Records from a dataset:
= = = = = = =

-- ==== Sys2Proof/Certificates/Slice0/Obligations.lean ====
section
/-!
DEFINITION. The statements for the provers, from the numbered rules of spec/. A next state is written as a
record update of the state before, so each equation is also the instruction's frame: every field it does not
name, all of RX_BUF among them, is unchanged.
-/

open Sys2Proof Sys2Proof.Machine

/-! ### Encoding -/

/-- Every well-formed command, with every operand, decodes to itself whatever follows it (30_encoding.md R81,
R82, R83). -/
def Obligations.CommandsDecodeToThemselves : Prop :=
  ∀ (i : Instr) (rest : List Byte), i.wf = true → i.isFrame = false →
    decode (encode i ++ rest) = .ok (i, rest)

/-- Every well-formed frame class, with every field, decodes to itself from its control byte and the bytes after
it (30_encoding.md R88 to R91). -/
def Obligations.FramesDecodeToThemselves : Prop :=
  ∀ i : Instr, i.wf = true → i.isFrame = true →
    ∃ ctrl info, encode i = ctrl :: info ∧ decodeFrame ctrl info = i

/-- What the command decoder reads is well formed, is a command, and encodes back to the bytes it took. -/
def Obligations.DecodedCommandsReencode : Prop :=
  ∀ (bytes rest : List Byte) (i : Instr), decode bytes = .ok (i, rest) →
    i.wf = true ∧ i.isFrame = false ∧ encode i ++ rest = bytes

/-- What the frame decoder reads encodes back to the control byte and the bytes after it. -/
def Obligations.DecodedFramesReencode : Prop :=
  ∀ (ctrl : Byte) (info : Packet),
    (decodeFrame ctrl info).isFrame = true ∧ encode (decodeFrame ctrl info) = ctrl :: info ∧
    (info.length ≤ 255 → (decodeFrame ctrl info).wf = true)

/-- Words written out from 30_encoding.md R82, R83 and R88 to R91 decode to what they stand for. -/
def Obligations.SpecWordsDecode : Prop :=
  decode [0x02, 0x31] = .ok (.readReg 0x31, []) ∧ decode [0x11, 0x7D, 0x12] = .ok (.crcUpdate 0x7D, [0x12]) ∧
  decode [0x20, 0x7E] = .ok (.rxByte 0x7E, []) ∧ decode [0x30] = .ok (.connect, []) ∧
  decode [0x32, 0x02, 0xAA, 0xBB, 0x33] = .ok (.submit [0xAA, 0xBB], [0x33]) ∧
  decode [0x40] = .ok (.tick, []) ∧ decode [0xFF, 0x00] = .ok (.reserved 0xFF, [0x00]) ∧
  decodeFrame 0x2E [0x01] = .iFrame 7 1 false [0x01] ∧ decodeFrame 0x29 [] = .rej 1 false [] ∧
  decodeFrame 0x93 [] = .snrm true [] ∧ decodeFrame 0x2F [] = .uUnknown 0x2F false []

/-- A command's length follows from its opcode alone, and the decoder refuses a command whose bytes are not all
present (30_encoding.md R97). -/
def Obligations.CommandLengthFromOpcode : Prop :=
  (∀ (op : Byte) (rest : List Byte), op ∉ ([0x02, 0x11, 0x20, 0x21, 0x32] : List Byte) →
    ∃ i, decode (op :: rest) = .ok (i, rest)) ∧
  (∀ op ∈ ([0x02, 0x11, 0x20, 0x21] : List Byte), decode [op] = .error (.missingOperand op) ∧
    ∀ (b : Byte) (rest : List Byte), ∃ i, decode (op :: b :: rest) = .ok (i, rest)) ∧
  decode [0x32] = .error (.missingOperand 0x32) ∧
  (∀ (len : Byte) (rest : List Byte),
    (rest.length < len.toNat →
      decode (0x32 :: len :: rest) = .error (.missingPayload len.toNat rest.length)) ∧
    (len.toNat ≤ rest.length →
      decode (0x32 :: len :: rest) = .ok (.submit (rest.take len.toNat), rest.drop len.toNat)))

= = = = = = =

**WORK REQUEST**
As listed above, the lines from the line with "i.isFrame = true →" to the line with "(ctrl : Byte)" are to be echoed exactly, with both ends included and nothing added.

**TASK ANSWER**
  ∀ i : Instr, i.wf = true → i.isFrame = true →
    ∃ ctrl info, encode i = ctrl :: info ∧ decodeFrame ctrl info = i

/-- What the command decoder reads is well formed, is a command, and encodes back to the bytes it took. -/
def Obligations.DecodedCommandsReencode : Prop :=
  ∀ (bytes rest : List Byte) (i : Instr), decode bytes = .ok (i, rest) →
    i.wf = true ∧ i.isFrame = false ∧ encode i ++ rest = bytes

/-- What the frame decoder reads encodes back to the control byte and the bytes after it. -/
def Obligations.DecodedFramesReencode : Prop :=
  ∀ (ctrl : Byte) (info : Packet),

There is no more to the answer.